Studio album by Wizkid
- Released: 17 September 2014
- Recorded: 2012–2014
- Length: 71:00
- Languages: English; Yoruba; Nigerian Pidgin;
- Labels: Starboy; EME;
- Producers: Sarz; Shizzi; Uhuru; Del B; Dokta Frabz; Maleek Berry; Legendury Beatz; Spellz;

Wizkid chronology
| Empire Mates State of Mind (2012) | Ayo (2014) | Sounds from the Other Side (2017) |

Singles from Ayo
- "Jaiye Jaiye" Released: 2 May 2013; "On Top Your Matter" Released: 25 October 2013; "One Question" Released: 14 February 2014; "Joy" Released: 9 June 2014; "Bombay" Released: 9 June 2014; "Show You the Money" Released: 16 July 2014;

= Ayo (Wizkid album) =

Ayo (Joy) is the self-titled second studio album by Nigerian singer Wizkid. It was released on 17 September 2014, by Starboy Entertainment and Empire Mates Entertainment.
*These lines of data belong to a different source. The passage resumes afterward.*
/-- The translations that a request may use: the one that a walk finds, and those that a TLB still holds (14 R231). -/
def MemSys.candidates (m : MemSys) (asid : BitVec 16) (va : BitVec 57) : List Word :=
  let held := m.held asid va
  match m.walk asid va with
  | some w => if held.contains w then held else held ++ [w]
  | none => held

/-- The translation that a request uses: a free choice among them, and none when the entry as it stands is not valid. A walk that
waits gives none of them. -/
def State.xlate (s : State) (asid : BitVec 16) (va : BitVec 57) : Option Word :=
  if !s.mem.regs.ten then none
  else if s.walkWaits asid va then
    let ws := s.mem.held asid va
    ws[Config.free s.tick (tlbKey asid va) % ws.length]?
  else
    match s.mem.candidates asid va, s.mem.walk asid va with
    | [], _ => none
    | [w], some _ => some w
    | ws, some _ => some (nth 0#64 ws (Config.free s.tick (tlbKey asid va) % ws.length))
    | ws, none => ws[Config.free s.tick (tlbKey asid va) % (ws.length + 1)]?

/-- The TLBs of a die hold a translation that a request has used. -/
def MemSys.fill (m : MemSys) (asid : BitVec 16) (va : BitVec 57) (w : Word) (die : Nat := 0) : MemSys :=
  let key := dieKey die (tlbKey asid va)
  let held := mget [] m.tlb key
  if held.contains w then m else { m with tlb := mset [] m.tlb key (held ++ [w]) }

/-! ### A request -/

/-- Where a request's bytes lie: the media address, the frame when the Seating chart maps it, and whether that frame is
revoked; or `held`: the request's walk waits behind a migration, and nothing else is known. -/
structure Place where
  addr : Nat
  frame : Option Nat
  revoked : Bool
  xl : Word
  held : Bool
deriving DecidableEq, Repr

/-- The place of a VA for a read or a write; none when its translation is missing, the page is not writable, or the
frame is unmapped: the request parks (09 R171, 14 R230, R233). -/
def State.placeOf (s : State) (asid : BitVec 16) (va : BitVec 57) (write : Bool) : Option Place :=
  match s.xlate asid va with
  | none => if s.mem.regs.ten && s.walkWaits asid va then some ⟨0, none, false, 0#64, true⟩ else none
  | some w =>
    let off := va.toNat % 65536
    if write && !w.getLsbD 2 then none
    else if w.getLsbD 4 then some ⟨hostMedia (pteAddr w * 65536 + off), none, false, w, false⟩
    else
      match s.mem.place (pteAddr w) off with
      | some a => some ⟨a, some (pteAddr w), chRevoked (s.mem.entry (pteAddr w)), w, false⟩
      | none => none

/-- The index of a frame in row i of its controller's sketch. -/
def sketchIndex (f i : Nat) : Nat :=
  let f64 (z : Word) : Word := (z ^^^ (z >>> 32)) * 0x9A4C6F1D27E5B3C7#64
  let z := f64 (f64 (BitVec.ofNat 64 i ^^^ BitVec.ofNat 64 f))
  homeOf f * 32768 + i * 8192 + ((z ^^^ (z >>> 32)) >>> 32).toNat % 8192

/-- The estimate of a frame. -/
def MemSys.estimate (m : MemSys) (f : Nat) : Nat :=
  [0, 1, 2, 3].foldl (fun e i => Nat.min e (mget 0#16 m.sketch (sketchIndex f i)).toNat) 0xFFFF

/-- The frame with the least estimate of a list; the later of equals. -/
def leastCand : List (Nat × Nat) → Option (Nat × Nat)
  | [] => none
  | c :: cs =>
    match leastCand cs with
    | some d => if d.2 ≤ c.2 then some d else some c
    | none => some c

/-- A request's frame enters the candidates of its controller (14 R236), whose estimates are those of now. -/
def MemSys.candidate (m : MemSys) (f : Nat) : MemSys :=
  let e := m.estimate f
  let l := (mget [] m.cands (homeOf f)).map fun c => (c.1, m.estimate c.1)
  let l' :=
    if l.any (·.1 == f) then l
    else if l.length < 32 then l ++ [(f, e)]
    else
      match leastCand l with
      | some c => if c.2 < e then l.map fun d => if d == c then (f, e) else d else l
      | none => l
  { m with cands := mset [] m.cands (homeOf f) l' }

/-- An admitted request of a frame counts in the sketch (14 R236). -/
def MemSys.attend (m : MemSys) (f : Nat) : MemSys :=
  if !m.regs.aen then m
  else
    ([0, 1, 2, 3].foldl (fun m i =>
      let k := sketchIndex f i
      let v := mget 0#16 m.sketch k
      { m with sketch := mset 0#16 m.sketch k (if v = 0xFFFF#16 then v else v + 1#16) }) m).candidate f

/-- The row of a near media address: its stack, its pseudo-channel, in which the 256-byte granules of a frame lie in turn
(14 R224), and the row there. -/
def rowOf (a : Nat) : Nat := a / 2 ^ 36 * 2 ^ 40 + a / 256 % 64 * 2 ^ 34 + Config.row a % 2 ^ 34

/-- A near access may activate its row; whether the row was open is a free value (14 R227, R228). -/
def State.activate (s : State) (a : Nat) : State :=
  if a < 2 ^ 40 && Config.free s.tick a % 2 = 1 then
    { s with mem := { s.mem with acts := mset 0 s.mem.acts (rowOf a) (mget 0 s.mem.acts (rowOf a) + 1) } }
  else s

/-- The row became hot at its 256th activation in the refresh window: its bank has had an RFM command, and the row's
activations are spaced until the window ends (14 R228). -/
def MemSys.hot (m : MemSys) (row : Nat) : Bool := 256 ≤ mget 0 m.acts row

/-- A 64-byte request to a frame counts in the sketch and may activate a row, at the media where it lies. -/
def State.countFrame (s : State) (f off : Nat) : State :=
  let t := { s with mem := s.mem.attend f }
  match t.mem.place f off with
  | some a => t.activate a
  | none => t

/-- The reads of some lines of page tables, each a request (14 R236). -/
def State.countLines (s : State) (dpas : List Nat) : State := dpas.foldl (fun s dpa => s.countFrame (dpa / 65536) (dpa % 65536)) s

/-- The requests of a walk, when no TLB of the die holds a translation of the page (14 R231). Whether one that has used it still does
is open, since the TLBs hold 64 and 1,024 entries and the spec does not say which of them leave (log 33). -/
def State.countWalk (s : State) (asid : BitVec 16) (va : BitVec 57) (die : Nat := 0) : State :=
  if !(mget [] s.mem.tlb (dieKey die (tlbKey asid va))).isEmpty && Config.free s.tick (2 ^ 60 + tlbKey asid va) % 2 = 0 then s
  else s.countLines (s.mem.walkLines asid va)

/-- What admission of a request at a place does beside the access: the walk, TLB, Attendance. -/
def State.enterReq (s : State) (asid : BitVec 16) (va : BitVec 57) (p : Place) (die : Nat := 0) : State :=
  let s := s.countWalk asid va die
  let m := s.mem.fill asid va p.xl die
  let m := match p.frame with
    | some f => m.attend f
    | none => m
  { s with mem := m }

/-- What a request at a place that is admitted and performs at once does beside the access: the row activation too. -/
def State.countAccess (s : State) (asid : BitVec 16) (va : BitVec 57) (p : Place) (die : Nat := 0) : State :=
  (s.enterReq asid va p die).activate p.addr

/-- The lines of n bytes at a VA are read: each is a request. -/
def State.countRead (s : State) (asid : BitVec 16) (va n : Nat) (die : Nat := 0) : State :=
  if n = 0 then s
  else (upto ((va % 64 + n + 63) / 64)).foldl (fun s i =>
    let a := BitVec.ofNat 57 (va / 64 * 64 + 64 * i)
    match s.placeOf asid a false with
    | some p => if p.held then s else s.countAccess asid a p die
    | none => s) s

/-- n bytes of a place within one line; a revoked frame reads zero (14 R235). -/
def State.readPlace (s : State) (p : Place) (n : Nat) : List Byte :=
  if p.revoked then List.replicate n 0#8 else s.mem.read p.addr n

/-- Bytes written at a place within one line; a revoked frame drops them. -/
def State.writePlace (s : State) (p : Place) (bs : List Byte) : State :=
  if p.revoked then s else { s with mem := s.mem.write p.addr bs }

/-- The line of a place is uncorrectable. -/
def State.badPlace (s : State) (p : Place) : Bool := !p.revoked && s.mem.isBad p.addr

/-! ### Parking -/

/-- Whether operation n may access line l of frame f now (14 R237): while the frame moves a write waits, and a read of a
line with parked writes waits behind them; after the flip the parked accesses come first, in arrival order. -/
def MemSys.mayAccess (m : MemSys) (live : Nat → Bool) (n f l : Nat) (write : Bool) : Bool :=
  let before := (m.queue live f).takeWhile fun p => p.op != n
  if chState (m.entry f) = 3 then !write && !before.any fun p => p.line == l && p.write
  else before.isEmpty

/-- A request of no operation may access the line of a place now. -/
def State.mayRequest (s : State) (p : Place) (va : BitVec 57) (write : Bool) : Bool :=
  !p.held && match p.frame with
  | none => true
  | some f => s.mem.mayAccess (fun n => (s.op n).isSome) s.nextOp f (va.toNat % 65536 / 64) write

/-- A request of no operation parks behind its frame's migration (14 R237). -/
def State.parkRequest (s : State) (e : ParkedAccess) : State :=
  { s with mem := { s.mem with parked := s.mem.parked ++ [{ e with op := s.nextOp }] }, nextOp := s.nextOp + 1 }

/-- The controller at which a request that is parked behind a missing translation holds its credit: the page tables name a frame,
which is not mapped (14 R233); until they name one, none. -/
def MemSys.parkedHome (m : MemSys) (asid : BitVec 16) (va : BitVec 57) : Option Nat :=
  (m.walk asid va).bind fun w => if w.getLsbD 4 then none else some (homeOf (pteAddr w))

/-- The request credits that a core, or the host as core 128, has in use at a controller (14 R225): those of the requests parked
behind migrations, and of those parked behind an unmapped frame. -/
def State.creditsUsed (s : State) (k home : Nat) : Nat :=
  (s.ops.filter fun o => o.core == k && o.parked.any fun x => s.mem.parkedHome o.tenant x.1 == some home).length
  + (s.reqs.filter fun x => x.2.core.toNat == k && s.mem.parkedHome x.2.asid x.2.va == some home).length
  + (s.mem.parked.filter fun p => homeOf p.frame == home && (match p.act, s.op p.op with
    | some (c, _), _ => c == k
    | none, some o => o.core == k
    | none, none => false)).length

/-- A request of core k to a place has a credit of its controller (14 R225); one to no frame of the chart needs none. -/
def State.hasCredit (s : State) (k : Nat) (p : Place) : Bool := p.frame.all fun f => s.creditsUsed k (homeOf f) < 32

/-- The engine of an event record, 09 Table 9-4. -/
def engineOf : OpKind → Nat
  | .hopen .. | .hread .. | .mldb .. | .hwrite .. | .hpos .. | .hskip .. | .hmove .. | .hclose .. => 0
  | .atom .. => 2
  | .coll .. => 3
  | .launch .. => 4
  | _ => 1

/-- The first parked request of each (ASID, page, write) writes one record of kind 0 (09 R171). -/
def State.pageFault (s : State) (asid : BitVec 16) (va : BitVec 57) (write atomic : Bool) (core engine : Nat)
    (i : StrandId) : State :=
  let key := (asid, va.toNat / 65536, write)
  if s.mem.faults.contains key then s
  else ({ s with mem := { s.mem with faults := s.mem.faults ++ [key] } }).record
    { va := va, write := write, atomic := atomic, kind := 0#4, asid := asid, core := BitVec.ofNat 7 core
      engine := BitVec.ofNat 4 engine, cause := cPageFault, strand := BitVec.ofNat 13 i.idx, seq := BitVec.ofNat 56 i.seq }

/-- The operation parks (09 R171). -/
def State.park (s : State) (o : Op) (va : BitVec 57) (write : Bool) : State :=
  let atomic := match o.kind with
    | .atom .. => true
    | _ => false
  ({ s with parks := s.parks + 1 }.setOp { o with parked := some (va, write), arrival := s.parks }).pageFault o.tenant va write atomic o.core (engineOf o.kind) o.owner

/-- A write of operation o reaches a host physical address: one to a peer's memory is irrevocable (15 R249). -/
def State.notePeer (s : State) (o : Op) (p : Place) (write : Bool) : State :=
  if write && Config.peer (p.addr - 2 ^ 52) then s.modJob o.owner.seq fun j => { j with irrevocable := true } else s

/-- The access of operation o to the line of a VA that is parked behind a migration, with its place: it was admitted when it
parked. -/
def State.parkedAt (s : State) (o : Op) (va : BitVec 57) : Option (ParkedAccess × Place) :=
  (s.mem.parked.find? fun q => q.op == o.id && q.act.isNone && q.key == tlbKey o.tenant va && q.line == va.toNat % 65536 / 64).bind
    fun q => (s.mem.place q.frame (va.toNat % 65536)).map fun a => (q, ⟨a, some q.frame, chRevoked (s.mem.entry q.frame), 0#64, false⟩)
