/-- A job ends without running on: its strands are removed, its Pending strands are not placed, and it completes with
`code` once its children and its operations have (15 R247). -/
def State.endJob (s : State) (seq code : Nat) : State :=
  (s.removeStrands seq).modJob seq fun j => { j.fail code with removed := true, rerun := false }

/-- The children of a job that have not completed, and their children, to a depth. -/
def State.descendants (s : State) : Nat → Nat → List Nat
  | 0, _ => []
  | d + 1, seq =>
    match findJob seq s.jobs with
    | none => []
    | some j => (j.children.filter fun c => match findJob c s.jobs with | some x => !x.completed | none => false).flatMap
        fun c => c :: s.descendants d c

/-- A job's strands come off, and a re-run follows (15 R249). -/
def State.again (s : State) (seq : Nat) : State := (s.removeStrands seq).modJob seq fun x => { x with rerun := true }

/-- The re-run of its parent takes a job's strands, if it has some in contexts or saves: the job is re-run too, or ends
(15 R247, R249). -/
def State.againBelow (s : State) (seq : Nat) : State :=
  match findJob seq s.jobs with
  | none => s
  | some j =>
    if !j.started || j.removed || !j.strands.any (·.live) then s
    else if s.replayable j then s.again seq
    else s.endJob seq 0x21

/-- An interruption of a job, 15 R247: a replayable job's strands and its children's strands come off and a re-run
follows, or it starts as it would have; any other job ends with `code`. -/
def State.interrupt (s : State) (seq code : Nat) : State :=
  match findJob seq s.jobs with
  | none => s
  | some j =>
    if j.completed || j.removed || j.rerun then s
    else if !j.started then (if s.startable j then s else (s.modJob seq fun x => { x with started := true }).endJob seq code)
    else if s.replayable j then
      (s.descendants 16 seq).foldl (fun s q => s.againBelow q) (s.again seq)
    else s.endJob seq code

/-- A strand is Lost (09 R174): an event record of kind 3; its context is free; its job is re-run or completes with
LOST_AT_SAVE. DESIGN CHOICE (log 28): the record's CAUSE is 0x3F, MACHINE_CHECK; Table 9-4 names none for the kind. -/
def State.loseStrand (s : State) (i : StrandId) (slot : Nat) : State :=
  let k := (s.coreOfStrand i).getD 0
  ((s.takeOff i .lost).record { va := BitVec.ofNat 57 slot, kind := 3#4, asid := s.tenantOf i, core := BitVec.ofNat 7 k
                                engine := 6#4, cause := cMachineCheck, strand := BitVec.ofNat 13 i.idx
                                seq := BitVec.ofNat 56 i.seq }).interrupt i.seq 0x20

/-- The jobs with a strand on a core. -/
def State.jobsOn (s : State) (k : Nat) : List Nat :=
  (s.jobs.filter fun j => (upto j.strands.length).any fun n => match j.strands[n]? with
    | some x => x.live && s.coreOfStrand ⟨j.seq, n⟩ == some k
    | none => false).map (·.seq)

/-- A core goes offline (15 R247). -/
def State.coreOffline (s : State) (k : Nat) : State :=
  (s.jobsOn k).foldl (fun s q => s.interrupt q 0x21) (s.modCore k fun c => { c with offline := true })

/-- STATE_MACHINE_CHECK, 09 R175: the Resident strand is Lost without a save. Whether the core goes offline then is open. -/
def execStateMachineCheck (ctx : BitVec 9) (s : State) : Out :=
  let c := ctx.toNat
  .next (match (s.ctx c).strand with
    | none => s
    | some i =>
      if s.ctxOf i != some c then s else
      let t := s.loseStrand i (s.ctx c).sr.xsave.toNat
      if Config.free s.tick 1 % 2 = 1 then t.coreOffline (coreOf c) else t)

/-! ### The re-run -/

/-- WCLAIM at a VA becomes 0; the write parks behind a migration (14 R237). -/
def State.releaseClaim (s : State) (t : BitVec 16) (va : Nat) : State :=
  let a := BitVec.ofNat 57 va
  match s.putAt t va (List.replicate 8 0#8), s.placeOf t a true with
  | some u, _ => u
  | none, some p =>
    if p.held then s
    else (s.enterReq t a p).parkRequest
      { frame := p.frame.getD 0, line := va % 65536 / 64, op := 0, write := true, key := tlbKey t a
        act := some (129, .write (255#64 <<< (va % 64)) 0#512) }
  | none, none => s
Ayo was postponed twice due to difficulty in track selection. Preceding its release were the singles "Jaiye Jaiye", "On Top Your Matter", "One Question", "Joy", "Bombay" and "Show You the Money". The album also contains the song "Ojuelegba", which won Song of the Year and was nominated for Best Pop Single at The Headies 2015. Wizkid enlisted Sarz, Shizzi, Uhuru, Del B, Dokta Frabz, Maleek Berry, Legendury Beatz and Spellz to produce the album.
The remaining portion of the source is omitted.